Stored data entries:
+++
-- ==== Sys2Proof/Machine/Buffers.lean ====
section
/-! DEFINITION. Plain memory by device address: channel DRAM through Patina, crew SRAM, engine memories, hub SRAM (R19, R179,
R180, R230, R278), read and written byte by byte in ranges; the BUF encoding of a channel's descriptors (R235). -/

namespace Sys2Proof.Machine

/-- What a device address names where it names plain memory. -/
inductive Plain where
  | dram (n off key : Nat)
  /-- A byte of an on-chip memory: partition, unit, instance, address. -/
  | chip (p unit inst addr : Nat)
  deriving DecidableEq, Repr

/-- The plain memory at a device address. Hub SRAM stands beyond the device addresses. -/
def plainOf (addr : Nat) : Option Plain :=
  if hubSram ≤ addr then
    let o := addr - hubSram
    if o < 0x800000 then some (.chip 20 24 (o / 0x80000) (o % 0x80000)) else none
  else match locate addr with
    | .dram n off => some (.dram n off (addr / 2 ^ 48 % 16))
    | .chan n off =>
      if 0x8000000 ≤ off && off < 0x9000000 then
        some (.chip (4 + n) 69 ((off - 0x8000000) / 2 ^ 20) (off % 2 ^ 20))
      else if 0x1000000 ≤ off && off < 0x2000000 then
        let o := off % 0x40000
        if o % 0x10000 < 0x8000 && o / 0x10000 < 3 then some (.chip (4 + n) ((off - 0x1000000) / 0x40000) (o / 0x10000) (o % 0x10000))
        else none
      else none
    | _ => none

/-- Reservations of an engine list on a line, but for one engine's own, break (R191). -/
def breakLine (mine : Nat → Bool) (by_ : Option Nat) (line : Nat) (s : State) : State :=
  ((s.engines.map (·.1)).filter (fun g => mine g && by_ != some g && (s.eng g).rsv.any (·.1 == line))).foldl
    (fun s g => s.setEng g { s.eng g with rsv := none }) s

/-- A write of a byte's line by someone breaks the reservations that others hold on it. -/
def breakAt (by_ : Option Nat) (w : Plain) (s : State) : State :=
  match w with
  | .chip p unit inst addr =>
    if unit == 69 && 4 ≤ p && p < 20 then
      breakLine (fun g => g < 1024 && g / 64 + 4 == p) by_ ((0x10000000 + inst * 2 ^ 20 + addr) / 64) s
    else if unit == 24 && p == 20 then
      breakLine (fun g => 1024 ≤ g) by_ ((0x10000000 + inst * 0x80000 + addr) / 64) s
    else s
  | .dram _ _ _ => s

/-- How an access of a requester to plain memory ends: completed in part with a status. -/
structure Access1 where
  req : Requester
  control : Bool
  posted : Bool
  check : LineCheck
  deriving DecidableEq, Repr

/-- An access of a requester in the data class with nothing wrong in DRAM. -/
def plainAccess (req : Requester) : Access1 := ⟨req, false, false, .ok⟩

/-- The engine that a requester is. -/
def engineOf : Requester → Option Nat
  | .engine g => some g.val
  | _ => none

/-- The unit behind a chip address answers. -/
def chipStop (s : State) (p : Nat) : Option PortStatus :=
  let d := if p < 20 then 132 + (p - 4) else 180
  if p < 20 && partFailed s p then some .decodeError
  else if !s.clocks.released.contains d then some .decodeError
  else if isFrozen s d then some .busError
  else none

/-- A requester of a crew SRAM bank of channel `n` (R185): 0 to 63 an engine, 64 the channel's own port. -/
def bankUser (n : Nat) : Requester → Nat
  | .engine g => if g.val / 64 = n then g.val % 64 else 64
  | _ => 64

/-- The bank of crew SRAM has served an access: the next requester in the round comes first (R185). -/
def bankServes (who p unit inst : Nat) (s : State) : State :=
  if unit = 69 ∧ 4 ≤ p ∧ p < 20 then
    { s with onchip := { s.onchip with banks := smSet 0 s.onchip.banks ((p - 4) * 16 + inst) ((who + 1) % 65) } }
  else s

/-- `k` bytes read within one line. -/
def plainRead (x : Access1) (w : Plain) (k : Nat) (s : State) : LineRes :=
  match w with
  | .dram n off key =>
    let r := patRead ⟨n, off / 64, key, (groupOf x.req).getD 0, x.control, false⟩ x.check s
    { r with v := slice r.v (8 * (off % 64)) (8 * k) }
  | .chip p unit inst addr =>
    match chipStop s p with
    | some st => ⟨st, 0, s⟩
    | none =>
      let (v, _, ue, s) := readBytes (bankServes (bankUser (p - 4) x.req) p unit inst s) p unit inst addr k
      ⟨if ue then .poison else .ok, v, s⟩

/-- Bytes of one line written: `be` and `v` count from the address. -/
def plainWrite (x : Access1) (w : Plain) (v be k : Nat) (s : State) : PortStatus × State :=
  match w with
  | .dram n off key =>
    let l : LineAccess := ⟨n, off / 64, key, (groupOf x.req).getD 0, x.control, x.posted⟩
    let o := off % 64
    if be == 2 ^ 64 - 1 && k == 64 && o == 0 then patWrite l v s
    else patMerge l (v * 2 ^ (8 * o)) (be % 2 ^ k * 2 ^ o) x.check s
  | .chip p unit inst addr =>
    match chipStop s p with
    | some st => (st, s)
    | none =>
      let s := bankServes (bankUser (p - 4) x.req) p unit inst s
      (.ok, breakAt (engineOf x.req) w (writeBytes s p unit inst addr v be k))

/-- A read of `k` bytes within one line at a device address, with the requester's rights; none where no plain memory is. -/
def memRead (x : Access1) (addr k : Nat) (s : State) : Option LineRes :=
  (plainOf addr).map (fun w =>
    if addr < hubSram && !hasRight s x.req addr false then ⟨.ok, 0, s⟩ else plainRead x w k s)

/-- A write of bytes within one line at a device address. -/
def memWrite (x : Access1) (addr v be k : Nat) (s : State) : Option (PortStatus × State) :=
  (plainOf addr).map (fun w =>
    if addr < hubSram && !hasRight s x.req addr true then (.ok, s) else plainWrite x w v be k s)

/-- The pieces within lines of a range: address and bytes. -/
def pieces (addr len : Nat) : List (Nat × Nat) :=
  (List.range ((addr % 64 + len + 63) / 64)).map (fun i =>
    let a := max addr (addr / 64 * 64 + 64 * i)
    (a, min (addr + len) (addr / 64 * 64 + 64 * (i + 1)) - a))

/-- A number as bytes, the first as the lowest. -/
def toBytes (v : Nat) : Nat → List Byte
  | 0 => []
  | k + 1 => BitVec.ofNat 8 v :: toBytes (v / 256) k

/-- Bytes as a number, the first as the lowest. -/
def fromBytes : List Byte → Nat
  | [] => 0
  | b :: l => b.toNat + 256 * fromBytes l

/-- The bytes of a failing piece that come before the failing byte (R239): in channel DRAM the whole line fails, in on-chip memory the
first byte that is uncorrectable. -/
def goodLead (s : State) (addr k : Nat) : Nat :=
  match plainOf addr with
  | some (.chip p unit inst o) => ((List.range k).find? (fun i => verdict (syndrome (storedWord s p unit inst (o + i))) == .uncorrectable)).getD 0
  | _ => 0

/-- The pieces of a range read until one fails: the bytes before the failing byte, how the last access ended. -/
def readPieces (x : Access1) : List (Nat × Nat) → State → List Byte × PortStatus × State
  | [], s => ([], .ok, s)
  | (a, k) :: l, s =>
    match memRead x a k s with
    | none => ([], .decodeError, s)
    | some r =>
      match r.st with
      | .ok => let (b, st, s) := readPieces x l r.s; (toBytes r.v k ++ b, st, s)
      | .poison => (toBytes r.v (goodLead s a k), .poison, r.s)
      | st => ([], st, r.s)

/-- The bytes of a range written piece by piece until one fails: how many were written, how the last access ended. -/
def writePieces (x : Access1) (bytes : List Byte) : List (Nat × Nat) → State → Nat × PortStatus × State
  | [], s => (0, .ok, s)
  | (a, k) :: l, s =>
    match memWrite x a (fromBytes (bytes.take k)) (2 ^ k - 1) k s with
    | none => (0, .decodeError, s)
    | some (.ok, s) => let (n, st, s) := writePieces x (bytes.drop k) l s; (k + n, st, s)
    | some (st, s) => (0, st, s)

/-- A range read. -/
def rangeRead (x : Access1) (addr len : Nat) (s : State) : List Byte × PortStatus × State := readPieces x (pieces addr len) s

/-- A range written. -/
def rangeWrite (x : Access1) (addr : Nat) (bytes : List Byte) (s : State) : Nat × PortStatus × State :=
  writePieces x bytes (pieces addr bytes.length) s

/-- The device address of a buffer of channel `n` in the BUF encoding (R235). -/
def bufAddress (n buf : Nat) : Nat :=
  if buf.testBit 31 then n * 2 ^ 36 + buf % 2 ^ 27 * 64 else 0x020000000000 + n * 0x10000000 + 0x8000000 + buf % 2 ^ 24

/-- A list of bytes made exactly `k` long. -/
def padBytes (l : List Byte) (k : Nat) : List Byte := (l ++ List.replicate (k - l.length) 0).take k

/-- A record of `k` words of crew SRAM, read by the channel's movers: the words, whether some byte was uncorrectable. -/
def crewRecord (n off k : Nat) (s : State) : List Word × Bool × State :=
  let s := bankServes 64 (4 + n) 69 (off / 2 ^ 20 % 16) s
  let (v, _, ue, s) := readBytes s (4 + n) 69 (off / 2 ^ 20 % 16) (off % 2 ^ 20) (4 * k)
  ((List.range k).map (fun i => BitVec.ofNat 32 (v / 2 ^ (32 * i))), ue, s)

end Sys2Proof.Machine
end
+++
__Activity__
Copy out, exactly and alone, the lines of the entries above between the ones holding "([], .decodeError, s)" and "list of bytes", inclusive.

__Final answer__
    | none => ([], .decodeError, s)
    | some r =>
      match r.st with
      | .ok => let (b, st, s) := readPieces x l r.s; (toBytes r.v k ++ b, st, s)
      | .poison => (toBytes r.v (goodLead s a k), .poison, r.s)
      | st => ([], st, r.s)

/-- The bytes of a range written piece by piece until one fails: how many were written, how the last access ended. -/
def writePieces (x : Access1) (bytes : List Byte) : List (Nat × Nat) → State → Nat × PortStatus × State
  | [], s => (0, .ok, s)
  | (a, k) :: l, s =>
    match memWrite x a (fromBytes (bytes.take k)) (2 ^ k - 1) k s with
    | none => (0, .decodeError, s)
    | some (.ok, s) => let (n, st, s) := writePieces x (bytes.drop k) l s; (k + n, st, s)
    | some (st, s) => (0, st, s)

/-- A range read. -/
def rangeRead (x : Access1) (addr len : Nat) (s : State) : List Byte × PortStatus × State := readPieces x (pieces addr len) s

/-- A range written. -/
def rangeWrite (x : Access1) (addr : Nat) (bytes : List Byte) (s : State) : Nat × PortStatus × State :=
  writePieces x bytes (pieces addr bytes.length) s

/-- The device address of a buffer of channel `n` in the BUF encoding (R235). -/
def bufAddress (n buf : Nat) : Nat :=
  if buf.testBit 31 then n * 2 ^ 36 + buf % 2 ^ 27 * 64 else 0x020000000000 + n * 0x10000000 + 0x8000000 + buf % 2 ^ 24

/-- A list of bytes made exactly `k` long. -/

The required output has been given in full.